** Opening AVAILABLE DATA block **

-- ==== Sys2Proof/Laws/Only/Metering.lean ====
section
/-! SUPPORT. Which groups of state each operation of Machine/Metering.lean can change. -/

set_option linter.tactic.unusedName false

namespace Sys2Proof.Machine

theorem meterSample_only {ps : List Part} {s0 : State}  (s : State)
    (h : Only ps s0 s) (hp : [.inst] ⊆ ps) : Only ps s0 (meterSample s) :=
  Only.via hp h (by
    unfold meterSample
    repeat' first
      | (with_reducible assumption)
      | (with_reducible refine updInst_only _ _ ?_ (by decide))
      | (intro)
      | (with_reducible exact only_refl _ _))

theorem noteMeters_only {ps : List Part} {s0 : State}  (s : State)
    (h : Only ps s0 s) (hp : [.inst] ⊆ ps) : Only ps s0 (noteMeters s) :=
  Only.via hp h (by
    unfold noteMeters
    repeat' first
      | (with_reducible assumption)
      | (with_reducible refine updInst_only _ _ ?_ (by decide))
      | (intro)
      | (with_reducible exact only_refl _ _))

theorem meterPassed_only {ps : List Part} {s0 : State} (k : Nat) (s : State)
    (h : Only ps s0 s) (hp : [.inst] ⊆ ps) : Only ps s0 (meterPassed k s) :=
  Only.via hp h (by
    unfold meterPassed
    repeat' first
      | (with_reducible assumption)
      | (with_reducible refine updInst_only _ _ ?_ (by decide))
      | (intro)
      | (extract_lets +onlyGivenNames s1; refine only_cut s1 ?_ ?_; unfold s1; clear s1; rotate_left; intro hs1; clear_value s1; rotate_right)
      | (extract_lets +onlyGivenNames k1; have _ck := fun x => (k1 x : State → State); clear _ck)
      | (extract_lets +onlyGivenNames k1; have _ck := fun x => (k1 x : State); clear _ck)
      | (extract_lets +onlyGivenNames v1)
      | (with_reducible exact only_refl _ _)
      | (dsimp only [k1]))

theorem freezePlacement_only {ps : List Part} {s0 : State}  (s : State)
    (h : Only ps s0 s) (hp : [.media, .flash] ⊆ ps) : Only ps s0 (freezePlacement s) :=
  Only.via hp h (by
    unfold freezePlacement
    repeat' first
      | (with_reducible assumption)
      | (with_reducible refine updMedia_only _ _ ?_ (by decide))
      | (with_reducible refine updFlash_only _ _ ?_ (by decide))
      | (intro)
      | (extract_lets +onlyGivenNames s1; refine only_cut s1 ?_ ?_; unfold s1; clear s1; rotate_left; intro hs1; clear_value s1; rotate_right)
      | (extract_lets +onlyGivenNames v1)
      | (with_reducible exact only_refl _ _))

theorem freezeSlips_only {ps : List Part} {s0 : State}  (s : State)
    (h : Only ps s0 s) (hp : [.frame, .mbx] ⊆ ps) : Only ps s0 (freezeSlips s) :=
  Only.via hp h (by
    unfold freezeSlips
    repeat' first
      | (with_reducible assumption)
      | (with_reducible refine updFrame_only _ _ ?_ (by decide))
      | (with_reducible refine boardWrite_only _ _ _ ?_ (by decide))
      | (intro)
      | (extract_lets +onlyGivenNames s1; refine only_cut s1 ?_ ?_; unfold s1; clear s1; rotate_left; intro hs1; clear_value s1; rotate_right)
      | (extract_lets +onlyGivenNames v1)
      | (with_reducible exact only_refl _ _))

theorem commitAges_only {ps : List Part} {s0 : State}  (s : State)
    (h : Only ps s0 s) (hp : [.media] ⊆ ps) : Only ps s0 (commitAges s) :=
  Only.via hp h (by
    unfold commitAges
    repeat' first
      | (with_reducible assumption)
      | (with_reducible refine updMedia_only _ _ ?_ (by decide))
      | (intro)
      | (extract_lets +onlyGivenNames s1; refine only_cut s1 ?_ ?_; unfold s1; clear s1; rotate_left; intro hs1; clear_value s1; rotate_right)
      | (extract_lets +onlyGivenNames v1)
      | (with_reducible exact only_refl _ _))

theorem freezeMinute_only {ps : List Part} {s0 : State} (extra : MFlags) (at_ : Nat) (s : State)
    (h : Only ps s0 s) (hp : [.frame, .mbx, .media, .flash, .inst] ⊆ ps) : Only ps s0 (freezeMinute extra at_ s) :=
  Only.via hp h (by
    unfold freezeMinute
    repeat' first
      | (with_reducible assumption)
      | (with_reducible refine updInst_only _ _ ?_ (by decide))
      | (with_reducible refine commitAges_only _ ?_ (by decide))
      | (with_reducible refine freezeSlips_only _ ?_ (by decide))
      | (with_reducible refine freezePlacement_only _ ?_ (by decide))
      | (intro)
      | (extract_lets +onlyGivenNames s1; refine only_cut s1 ?_ ?_; unfold s1; clear s1; rotate_left; intro hs1; clear_value s1; rotate_right)
      | (extract_lets +onlyGivenNames k1; have _ck := fun x => (k1 x : State → State); clear _ck)
      | (extract_lets +onlyGivenNames k1; have _ck := fun x => (k1 x : State); clear _ck)
      | (extract_lets +onlyGivenNames v1)
      | (split)
      | (with_reducible exact only_refl _ _)
      | (dsimp only [k1]))

theorem dropGone_only {ps : List Part} {s0 : State}  (s : State)
    (h : Only ps s0 s) (hp : [.inst] ⊆ ps) : Only ps s0 (dropGone s) :=
  Only.via hp h (by
    unfold dropGone
    repeat' first
      | (with_reducible assumption)
      | (with_reducible refine updInst_only _ _ ?_ (by decide))
      | (intro)
      | (extract_lets +onlyGivenNames s1; refine only_cut s1 ?_ ?_; unfold s1; clear s1; rotate_left; intro hs1; clear_value s1; rotate_right)
      | (extract_lets +onlyGivenNames k1; have _ck := fun x => (k1 x : State → State); clear _ck)
      | (extract_lets +onlyGivenNames k1; have _ck := fun x => (k1 x : State); clear _ck)
      | (extract_lets +onlyGivenNames v1)
      | (with_reducible exact only_refl _ _)
      | (dsimp only [k1]))

theorem minuteEnd_only {ps : List Part} {s0 : State} (cut : Bool) (s : State)
    (h : Only ps s0 s) (hp : [.frame, .mbx, .media, .flash, .inst] ⊆ ps) : Only ps s0 (minuteEnd cut s) :=
  Only.via hp h (by
    unfold minuteEnd
    repeat' first
      | (with_reducible assumption)
      | (with_reducible refine freezeMinute_only _ _ _ ?_ (by decide))
      | (intro)
      | (split)
      | (with_reducible exact only_refl _ _))

theorem passMinutes_only {ps : List Part} {s0 : State} (x0 : Nat) (x1 : Nat) (x2 : Nat) (s : State)
    (h : Only ps s0 s) (hp : [.frame, .mbx, .media, .flash, .inst] ⊆ ps) : Only ps s0 (passMinutes x0 x1 x2 s) :=
  Only.via hp h (by
    clear h hp
    fun_induction passMinutes
    repeat' first
      | (with_reducible assumption)
      | (with_reducible refine meterPassed_only _ _ ?_ (by decide))
      | (with_reducible refine freezeMinute_only _ _ _ ?_ (by decide))
      | (with_reducible refine Only.trans ?_ (by with_reducible assumption))
      | (intro)
      | (extract_lets +onlyGivenNames s1; refine only_cut s1 ?_ ?_; unfold s1; clear s1; rotate_left; intro hs1; clear_value s1; rotate_right)
      | (extract_lets +onlyGivenNames v1)
      | (split)
      | (with_reducible exact only_refl _ _))

theorem writeBatch_only {ps : List Part} {s0 : State} (g : Ring) (b : List MRec) (s : State)
    (h : Only ps s0 s) (hp : [.mbx, .inst, .emit] ⊆ ps) : Only ps s0 (writeBatch g b s) :=
  Only.via hp h (by
    unfold writeBatch
    repeat' first
      | (with_reducible assumption)
      | (with_reducible refine sends_only _ _ ?_ (by decide))
      | (with_reducible refine updInst_only _ _ ?_ (by decide))
      | (with_reducible refine boardWrite_only _ _ _ ?_ (by decide))
      | (with_reducible refine only_foldl _ _ _ ?_ ?_)
      | (intro)
      | (extract_lets +onlyGivenNames s1; refine only_cut s1 ?_ ?_; unfold s1; clear s1; rotate_left; intro hs1; clear_value s1; rotate_right)
      | (extract_lets +onlyGivenNames v1)
      | (split)
      | (with_reducible exact only_refl _ _))

theorem writeBatches_only {ps : List Part} {s0 : State} (cons : Nat) (x1 : Nat) (s : State)
    (h : Only ps s0 s) (hp : [.mbx, .inst, .emit] ⊆ ps) : Only ps s0 (writeBatches cons x1 s) :=
  Only.via hp h (by
    clear h hp
    fun_induction writeBatches
    repeat' first
      | (with_reducible assumption)
      | (with_reducible refine writeBatch_only _ _ _ ?_ (by decide))
      | (with_reducible refine Only.trans ?_ (by with_reducible assumption))
      | (intro)
      | (split)
      | (with_reducible exact only_refl _ _))

theorem tryBatches_only {ps : List Part} {s0 : State} (cons : Nat) (dmaOk : Bool) (s : State)
    (h : Only ps s0 s) (hp : [.mbx, .inst, .recd, .emit] ⊆ ps) : Only ps s0 (tryBatches cons dmaOk s) :=
  Only.via hp h (by
    unfold tryBatches
    repeat' first
      | (with_reducible assumption)
      | (with_reducible refine dropGone_only _ ?_ (by decide))
      | (with_reducible refine writeBatches_only _ _ _ ?_ (by decide))
      | (with_reducible refine recEvent_only _ _ ?_ (by decide))
      | (intro)
      | (split)
      | (with_reducible exact only_refl _ _))

theorem batchWrite_only {ps : List Part} {s0 : State} (cons : Nat) (dmaOk : Bool) (s : State)
    (h : Only ps s0 s) (hp : [.mbx, .inst, .recd, .emit] ⊆ ps) : Only ps s0 (batchWrite cons dmaOk s) :=
  Only.via hp h (by
    unfold batchWrite
    repeat' first
      | (with_reducible assumption)
      | (with_reducible refine tryBatches_only _ _ _ ?_ (by decide))
      | (with_reducible refine updInst_only _ _ ?_ (by decide))
      | (intro)
      | (extract_lets +onlyGivenNames s1; refine only_cut s1 ?_ ?_; unfold s1; clear s1; rotate_left; intro hs1; clear_value s1; rotate_right)
      | (extract_lets +onlyGivenNames v1)
      | (split)
      | (with_reducible exact only_refl _ _))

theorem meterRetry_only {ps : List Part} {s0 : State} (cons : Nat) (dmaOk : Bool) (s : State)
    (h : Only ps s0 s) (hp : [.mbx, .inst, .recd, .emit] ⊆ ps) : Only ps s0 (meterRetry cons dmaOk s) :=
  Only.via hp h (by
    unfold meterRetry
    repeat' first
      | (with_reducible assumption)
      | (with_reducible refine tryBatches_only _ _ _ ?_ (by decide))
      | (with_reducible refine updInst_only _ _ ?_ (by decide))
      | (intro)
      | (extract_lets +onlyGivenNames s1; refine only_cut s1 ?_ ?_; unfold s1; clear s1; rotate_left; intro hs1; clear_value s1; rotate_right)
      | (extract_lets +onlyGivenNames v1)
      | (split)
      | (with_reducible exact only_refl _ _))

theorem ringSet_only {ps : List Part} {s0 : State} (r : Posted) (s : State)
    (h : Only ps s0 s) (hp : [.mbx, .inst, .emit] ⊆ ps) : Only ps s0 (ringSet r s) :=
  Only.via hp h (by
    unfold ringSet
    repeat' first
      | (with_reducible assumption)
      | (with_reducible refine replyOk_only _ _ _ ?_ (by decide))
      | (with_reducible refine updInst_only _ _ ?_ (by decide))
      | (intro)
      | (extract_lets +onlyGivenNames s1; refine only_cut s1 ?_ ?_; unfold s1; clear s1; rotate_left; intro hs1; clear_value s1; rotate_right)
      | (extract_lets +onlyGivenNames v1)
      | (with_reducible exact only_refl _ _))

theorem meterRead_only {ps : List Part} {s0 : State} (r : Posted) (s : State)
    (h : Only ps s0 s) (hp : [.mbx, .emit] ⊆ ps) : Only ps s0 (meterRead r s) :=
  Only.via hp h (by
    unfold meterRead
    repeat' first
      | (with_reducible assumption)
      | (with_reducible refine replyRefused_only _ _ _ ?_ (by decide))
      | (with_reducible refine replyOk_only _ _ _ ?_ (by decide))
      | (intro)
      | (extract_lets +onlyGivenNames s1; refine only_cut s1 ?_ ?_; unfold s1; clear s1; rotate_left; intro hs1; clear_value s1; rotate_right)
      | (extract_lets +onlyGivenNames v1)
      | (split)
      | (with_reducible exact only_refl _ _))

end Sys2Proof.Machine
end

** Closing AVAILABLE DATA block **

Return solely the count of lines in the data above in which the word "emit" occurs.

ANSWER AREA:
7